Трактор останавливается. С напускной неохотой Лапшин подходит к саням.
— Ну, что там? — капризно говорит он.
На его лице все еще сохранились остатки обиженности.
Но в руках у него припасена жестяная кружка. Калинкин, плеснув в нее из темной бутылки, коротко бросает:
— Глотни.
Лапшин, делая вид, что только подчиняется приказу, выплескивает в свою пасть спирт, бросает туда же пару щепоток снега. Продышавшись, говорит:
— Сильна!
И, покашливая, идет на свое место.
Следующая очередь — моя… Спирт, один-единственный глоток спирта. Он обжигает десны и нёбо. И холодный снег, не имеющий никакого вкуса. Затем мы уговариваем Валентинку выпить.
Кивнув подбородком на Шелепова (руки у него заняты бутылкой и кружкой), Калинкин спрашивает:
— А как на это дело посмотрит медицина?
Но Валентинка, все еще не продышавшись, только трясет ладошкой, будто обожглась. Калинкин шагает к Шелепову. Потом отдает команду Лапшину:
— Трогай!
И снова гул, колыхание саней, голубые лучи на белом снегу. Так идет эта ночь. Эта длинная ночь. Нас заметает снежной пылью. Мы бежим позади саней, и нас заносит снегом. Мы проваливаемся в снег.

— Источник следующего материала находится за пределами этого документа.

/-!
PROOFS. The decoder and the encoder (spec R111 to R124). Every row of the opcode map is decoded by the one loop of R120 (`decode_eq_loop`); what
the loop does with legal digits (`readModes_pass`) and what it accepts (`readModes_eq_instr`) are one induction each, over the parameters.
-/

namespace Sys2Proof.Proofs
open Sys2Proof.Machine Sys2Proof.Laws

/-! ### The decoder as the loop of R120 -/

/-- The loop of R120 for opcode `op` over the `c` parameters from `p`: it reads their modes from the word `n` and hands them to `k`. -/
def readModes (op n : Nat) : Nat → Nat → (List Mode → Decoded) → Decoded
  | _, 0, k => k []
  | p, c + 1, k => withMode n p (decide (destParam op = some p)) fun m => readModes op n (p + 1) c fun ms => k (m :: ms)

/-- The row of the opcode map (R113): the instruction with an opcode and as many modes as it has parameters. -/
def ofModes : Nat → List Mode → Instr
  | 1, [a, b, d] => .add a b d
  | 2, [a, b, d] => .mul a b d
  | 3, [d] => .inp d
  | 4, [a] => .out a
  | 5, [a, b] => .jt a b
  | 6, [a, b] => .jf a b
  | 7, [a, b, d] => .lt a b d
  | 8, [a, b, d] => .eq a b d
  | 9, [a] => .arb a
  | _, _ => .halt

/-- The opcode map by the number of parameters (R113). -/
theorem nparams_cases {op c : Nat} (h : nparams op = some c) :
    (c = 3 ∧ (op = 1 ∨ op = 2 ∨ op = 7 ∨ op = 8)) ∨ (c = 2 ∧ (op = 5 ∨ op = 6)) ∨
      (c = 1 ∧ (op = 3 ∨ op = 4 ∨ op = 9)) ∨ c = 0 ∧ op = 99 := by
  unfold nparams at h
  split at h <;> simp_all

theorem decode_of_neg {x : ExtraDigits} {w : Int} (hw : w < 0) : decode x w = .reject .negativeWord none :=
  if_pos hw

/-- An opcode that the map does not name is BadOpcode (R119). -/
theorem decode_of_no_opcode {x : ExtraDigits} {w : Int} (hw : 0 ≤ w) (hop : nparams (w.toNat % 100) = none) :
    decode x w = .reject .badOpcode none := by
  rw [decode, if_neg hw.not_gt]
  split
  case h_11 => rfl
  all_goals
    rename_i h
    rw [h] at hop
    cases hop

/-- R120: a word with an opcode is decoded by the loop over that opcode's parameters and the check of the digits above them. -/
theorem decode_eq_loop (x : ExtraDigits) {w : Int} {c : Nat} (hw : 0 ≤ w) (hop : nparams (w.toNat % 100) = some c) :
    decode x w = readModes (w.toNat % 100) w.toNat 0 c fun ms => finish x w.toNat c (ofModes (w.toNat % 100) ms) := by
  rw [decode, if_neg hw.not_gt]
  generalize w.toNat % 100 = op at hop
  rcases nparams_cases hop with
    ⟨rfl, rfl | rfl | rfl | rfl⟩ | ⟨rfl, rfl | rfl⟩ | ⟨rfl, rfl | rfl | rfl⟩ | ⟨rfl, rfl⟩ <;> rfl

/-- An instruction is its opcode and its modes. -/
theorem ofModes_opcode_modes (i : Instr) : ofModes i.opcode i.modes = i := by
  cases i <;> rfl

/-- The row of an opcode has that opcode and the modes it is given, where they are as many as it has parameters. -/
theorem opcode_modes_ofModes {op : Nat} {ms : List Mode} (h : nparams op = some ms.length) :
    (ofModes op ms).opcode = op ∧ (ofModes op ms).modes = ms := by
  rcases nparams_cases h with ⟨hlen, hop⟩ | ⟨hlen, hop⟩ | ⟨hlen, hop⟩ | ⟨hlen, rfl⟩
  · obtain ⟨a, b, d, rfl⟩ := List.length_eq_three.mp hlen
    rcases hop with rfl | rfl | rfl | rfl <;> exact ⟨rfl, rfl⟩
  · obtain ⟨a, b, rfl⟩ := List.length_eq_two.mp hlen
    rcases hop with rfl | rfl <;> exact ⟨rfl, rfl⟩
  · obtain ⟨a, rfl⟩ := List.length_eq_one_iff.mp hlen
    rcases hop with rfl | rfl | rfl <;> exact ⟨rfl, rfl⟩
  · obtain rfl := List.eq_nil_of_length_eq_zero hlen
    exact ⟨rfl, rfl⟩

/-! ### What the loop does and what it accepts -/

/-- The modes that the digits of `n` from parameter `p` on spell (R115, R116). -/
def Spells (n p : Nat) (ms : List Mode) : Prop :=
  ms.map Mode.digit = (List.range' p ms.length).map fun q => digit (2 + q) n

theorem spells_nil (n p : Nat) : Spells n p [] := rfl

theorem spells_cons {n p : Nat} {m : Mode} {ms : List Mode} :
    Spells n p (m :: ms) ↔ digit (2 + p) n = m.digit ∧ Spells n (p + 1) ms := by
  simp [Spells, List.range'_succ, eq_comm]

/-- No mode of the list, the first of which is parameter `p`'s, is Immediate at the destination of `op` (R117). -/
def DestsOk (op : Nat) : Nat → List Mode → Prop
  | _, [] => True
  | p, m :: ms => (destParam op = some p → m.destOk = true) ∧ DestsOk op (p + 1) ms

theorem wf_iff_destsOk (i : Instr) : i.wf = true ↔ DestsOk i.opcode 0 i.modes := by
  cases i <;> simp [Instr.wf, Instr.opcode, Instr.modes, DestsOk, destParam]

/-- A digit that the loop of R120 goes past at parameter `q`: it is a mode, and not Immediate at the destination. -/
def LegalDigit (op n q : Nat) : Prop :=
  digit (2 + q) n ≤ 2 ∧ ¬(destParam op = some q ∧ digit (2 + q) n = 1)

/-- The loop goes past `j` legal digits with the modes they spell. -/
theorem readModes_pass {op n : Nat} (j : Nat) {p : Nat} (hlegal : ∀ q, p ≤ q → q < p + j → LegalDigit op n q) (c : Nat)
    (k : List Mode → Decoded) :
    ∃ ms, ms.length = j ∧ Spells n p ms ∧
      readModes op n p (j + c) k = readModes op n (p + j) c fun rest => k (ms ++ rest) := by
  induction j generalizing p k with
  | zero => exact ⟨[], rfl, spells_nil n p, by simp⟩
  | succ j ih =>
    obtain ⟨hle, hdest⟩ := hlegal p le_rfl (by omega)
    obtain ⟨m, hm, -, hpass⟩ := withMode_passes (isDest := decide (destParam op = some p))
      (k := fun m => readModes op n (p + 1) (j + c) fun ms => k (m :: ms)) hle
      fun hd h1 => hdest ⟨of_decide_eq_true hd, h1⟩
    obtain ⟨ms, hlen, hspells, hrest⟩ := ih (p := p + 1) (fun q h1 h2 => hlegal q (by omega) (by omega)) fun ms => k (m :: ms)
    refine ⟨m :: ms, by simp [hlen], spells_cons.mpr ⟨hm.symm, hspells⟩, ?_⟩
    rw [Nat.add_right_comm, readModes, hpass, hrest, Nat.add_assoc, Nat.add_comm 1]
    rfl

/-- The loop answers an instruction exactly where the digits spell legal modes from which `k` makes it. -/
theorem readModes_eq_instr {op n : Nat} {i : Instr} (c : Nat) {p : Nat} {k : List Mode → Decoded} :
    readModes op n p c k = .instr i ↔
      ∃ ms, ms.length = c ∧ Spells n p ms ∧ DestsOk op p ms ∧ k ms = .instr i := by
  induction c generalizing p k with
  | zero =>
    constructor
    · exact fun h => ⟨[], rfl, spells_nil n p, trivial, h⟩
    · rintro ⟨ms, hlen, -, -, hk⟩
      rwa [List.eq_nil_of_length_eq_zero hlen] at hk
  | succ c ih =>
    simp only [readModes, withMode_eq_instr, ih, decide_eq_true_eq]
    constructor
    · rintro ⟨m, hm, hdest, ms, hlen, hspells, hdests, hk⟩
      exact ⟨m :: ms, by simp [hlen], spells_cons.mpr ⟨hm, hspells⟩, ⟨hdest, hdests⟩, hk⟩
    · rintro ⟨_ | ⟨m, ms⟩, hlen, hspells, hdests, hk⟩
      · cases hlen
      · obtain ⟨hm, hspells⟩ := spells_cons.mp hspells
        obtain ⟨hdest, hdests⟩ := hdests
        exact ⟨m, hm, hdest, ms, Nat.succ.inj hlen, hspells, hdests, hk⟩

/-! ### The words of an instruction -/

theorem mode_digit_lt (m : Mode) : m.digit < 10 := by
  cases m <;> decide

/-- Digits from parameter `p` on spell modes exactly where they are the number that the encoder makes of the modes (R111). -/
theorem spells_iff_modeDigits {n p : Nat} {ms : List Mode} :
    Spells n p ms ↔ n / 10 ^ (2 + p) % 10 ^ ms.length = modeDigits ms := by
  induction ms generalizing p with
  | nil => simp [spells_nil, modeDigits, Nat.mod_one]
  | cons m ms ih =>
    have hm := mode_digit_lt m
    have hdiv : n / 10 ^ (2 + (p + 1)) = n / 10 ^ (2 + p) / 10 := by
      rw [← Nat.add_assoc, Nat.pow_succ, Nat.div_div_eq_div_mul]
    rw [spells_cons, ih, hdiv, List.length_cons, Nat.pow_succ', Nat.mod_mul, modeDigits, digit]
    omega

/-- The layout of R111 and R123, which the model's laws say for each constructor. -/
theorem wordLayout (i : Instr) : WordLayout.Statement i :=
  match i with
  | .add a b d => WordLayout.add a b d
  | .mul a b d => WordLayout.mul a b d
  | .inp d => WordLayout.inp d
  | .out a => WordLayout.out a
  | .jt a b => WordLayout.jt a b
  | .jf a b => WordLayout.jf a b
  | .lt a b d => WordLayout.lt a b d
  | .eq a b d => WordLayout.eq a b d
  | .arb a => WordLayout.arb a
  | .halt => WordLayout.halt

theorem encode_toNat (i : Instr) : (encode i).toNat = i.opcode + 100 * modeDigits i.modes :=
  Int.toNat_natCast _

theorem opcode_lt (i : Instr) : i.opcode < 100 := by
  cases i <;> simp [Instr.opcode]

/-- The low `2+n` digits of a word are an instruction's word exactly where the opcode is its own and the digits spell its modes (R111). -/
theorem low_digits_iff {n : Nat} {i : Instr} :
    n % 10 ^ (2 + i.params) = (encode i).toNat ↔ n % 100 = i.opcode ∧ Spells n 0 i.modes := by
  have hop := opcode_lt i
  rw [encode_toNat, spells_iff_modeDigits, Nat.pow_add, Nat.mod_mul, Instr.params]
  norm_num only
  omega

/-- What the decoder accepts (R118, R120, R123), in both settings of EXTRA_DIGITS. -/
theorem decode_eq_instr {x : ExtraDigits} {w : Int} {i : Instr} :
    decode x w = .instr i ↔ i.wf = true ∧ 0 ≤ w ∧ w.toNat % 10 ^ (2 + i.params) = (encode i).toNat ∧
      (x = .fault → w.toNat / 10 ^ (2 + i.params) = 0) := by
  rw [low_digits_iff]
  constructor
  · intro h
    rcases lt_or_ge w 0 with hw | hw
    · rw [decode_of_neg hw] at h
      cases h
    cases hop : nparams (w.toNat % 100) with
    | none =>
      rw [decode_of_no_opcode hw hop] at h
      cases h
    | some c =>
      rw [decode_eq_loop x hw hop, readModes_eq_instr] at h
      obtain ⟨ms, rfl, hspells, hdests, hfinish⟩ := h
      obtain ⟨rfl, hextra⟩ := finish_eq_instr.mp hfinish
      obtain ⟨hopcode, hmodes⟩ := opcode_modes_ofModes hop
      rw [wf_iff_destsOk, Instr.params, hopcode, hmodes]
      exact ⟨hdests, hw, ⟨rfl, hspells⟩, hextra⟩
  · rintro ⟨hwf, hw, ⟨hop, hspells⟩, hextra⟩
    obtain ⟨-, -, hparams, -⟩ := wordLayout i hwf
    rw [← hop] at hparams
    rw [decode_eq_loop x hw hparams, readModes_eq_instr, hop]
    exact ⟨i.modes, rfl, hspells, (wf_iff_destsOk i).mp hwf, finish_eq_instr.mpr ⟨ofModes_opcode_modes i, hextra⟩⟩

/-! ### The round trip and its converses (R120, R123) -/

/-- Settles O3: the word of an instruction is its own low digits, and no digit stands above them. -/
theorem decodeOfEncodeIsTheInstruction : Obligations.DecodeOfEncodeIsTheInstruction := by
  intro x i hwf
  obtain ⟨hpos, -, -, hlt⟩ := wordLayout i hwf
  exact decode_eq_instr.mpr ⟨hwf, hpos, Nat.mod_eq_of_lt hlt, fun _ => Nat.div_eq_of_lt hlt⟩

/-- Settles O4: a word with no digit above its low `2+n` is those digits. -/
theorem faultModeAcceptsExactlyTheLegalWords : Obligations.FaultModeAcceptsExactlyTheLegalWords := by
  intro w i
  constructor
  · intro h
    obtain ⟨hwf, hw, hlow, hextra⟩ := decode_eq_instr.mp h
    have hlt : w.toNat < 10 ^ (2 + i.params) := Nat.lt_of_div_eq_zero (Nat.pow_pos (by decide)) (hextra rfl)
    rw [Nat.mod_eq_of_lt hlt] at hlow
    obtain ⟨hpos, -⟩ := wordLayout i hwf
    exact ⟨hwf, by omega⟩
  · rintro ⟨hwf, rfl⟩
    exact decodeOfEncodeIsTheInstruction .fault i hwf

/-- The low digits of a word that is not negative are those of the natural number that the decoder reads. -/
theorem emod_eq_encode_iff {w : Int} {i : Instr} {k : Nat} (hw : 0 ≤ w) :
    w % (10 : Int) ^ k = encode i ↔ w.toNat % 10 ^ k = (encode i).toNat := by
  obtain ⟨n, rfl⟩ := Int.eq_ofNat_of_zero_le hw
  rw [encode_toNat, encode, Int.toNat_natCast]
  exact_mod_cast Iff.rfl

/-- Settles O5: `decode_eq_instr` without the check that IGNORE leaves out. -/
theorem ignoreModeReadsOnlyTheLowDigits : Obligations.IgnoreModeReadsOnlyTheLowDigits := by
  intro w i
  rw [decode_eq_instr]
  constructor
  · rintro ⟨hwf, hw, hlow, -⟩
    exact ⟨hwf, hw, (emod_eq_encode_iff hw).mpr hlow⟩
  · rintro ⟨hwf, hw, hlow⟩
    exact ⟨hwf, hw, (emod_eq_encode_iff hw).mp hlow, nofun⟩

/-! ### The checks in order (R115, R117, R120) -/

/-- The loop stops at the first parameter whose digit is not legal, with what that parameter's check answers. -/
theorem readModes_first_reject {op n c p : Nat} {r : Decoded} (k : List Mode → Decoded) (hp : p < c)
    (hlegal : ∀ q, q < p → LegalDigit op n q) (hr : ∀ k, withMode n p (decide (destParam op = some p)) k = r) :
    readModes op n 0 c k = r := by
  obtain ⟨d, rfl⟩ := Nat.exists_eq_add_of_lt hp
  obtain ⟨ms, -, -, hpass⟩ := readModes_pass p (p := 0) (fun q _ hq => hlegal q (by omega)) (d + 1) k
  rw [Nat.add_assoc, hpass, Nat.zero_add]
  exact hr _

/-- Settles O6: the loop goes past the legal digits before `p` and stops there, or goes past all and ends in the check of the extra digits. -/
theorem decoderChecksInOrder : Obligations.DecoderChecksInOrder := by
  intro x w
  refine ⟨decode_of_neg, decode_of_no_opcode, fun c p hw hop hp hlegal => ⟨fun hbad => ?_, fun hdest himm => ?_⟩,
    fun c hw hop hlegal => ?_⟩
  · rw [decode_eq_loop x hw hop]
    exact readModes_first_reject _ hp hlegal fun _ => withMode_badMode hbad
  · rw [decode_eq_loop x hw hop]
    refine readModes_first_reject _ hp hlegal fun _ => ?_
    rw [decide_eq_true hdest]
    exact withMode_immediate himm
  · obtain ⟨ms, rfl, hspells, hpass⟩ := readModes_pass c (p := 0) (fun q _ hq => hlegal q (by omega)) 0
      fun ms => finish x w.toNat c (ofModes (w.toNat % 100) ms)
    obtain ⟨hopcode, hmodes⟩ := opcode_modes_ofModes hop
    have hdecode : decode x w = finish x w.toNat ms.length (ofModes (w.toNat % 100) ms) := by
      rw [decode_eq_loop x hw hop]
      simpa [readModes] using hpass
    obtain ⟨hreject, haccept⟩ := finish_cases x w.toNat ms.length (ofModes (w.toNat % 100) ms)
    rw [hdecode]
    refine ⟨hreject, fun h => ⟨_, haccept h, hopcode, ?_⟩⟩
    rw [hmodes, List.range_eq_range']
    exact hspells

/-- Settles O2: each word is run through the decoder. -/
theorem writtenOutWordsDecode : Obligations.WrittenOutWordsDecode := by
  unfold Obligations.WrittenOutWordsDecode
  decide

/-! ### Faults before an instruction runs (R144) -/

theorem fetch_of_negative_pc {s : State} (h : s.me.pc < 0) : s.fetch = .error (fetchFault s.me.pc) :=
  if_pos h

theorem fetch_of_reject {s : State} {sub : DecodeSub} {p : Option Nat} (hpc : 0 ≤ s.me.pc)
    (h : decode s.cfg.extraDigits (s.memRead s.me.pc.toNat) = .reject sub p) : s.fetch = .error (decodeFault sub p) := by
  rw [State.fetch, if_neg hpc.not_gt, h]

theorem runActive_of_fetch_fault {s : State} {f : FaultInfo} (h : s.fetch = .error f) : s.runActive = .next (s.raise f) := by
  rw [State.runActive, h]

А потом пьем по глотку спирта. Широкий Лапшин сидит и не колышется. Валентинка засыпает, а мы ее будим, теребим, тормошим, что-то кричим ей, а она бормочет: «Отстаньте».
Снег. Повсюду снег. Сверху и снизу. Снег со всех сторон. Наконец-то небо светлеет, становится мутным, прозрачным, сетчатым. Светает. Выезжаем на твердую дорогу. Близко город. Мы видим город сквозь снежную сетку. Лапшин включает четвертую скорость. Мы с Калинкиным встаем. Придерживаем друг друга за плечи. Валентинка разговаривает с Шелеповым.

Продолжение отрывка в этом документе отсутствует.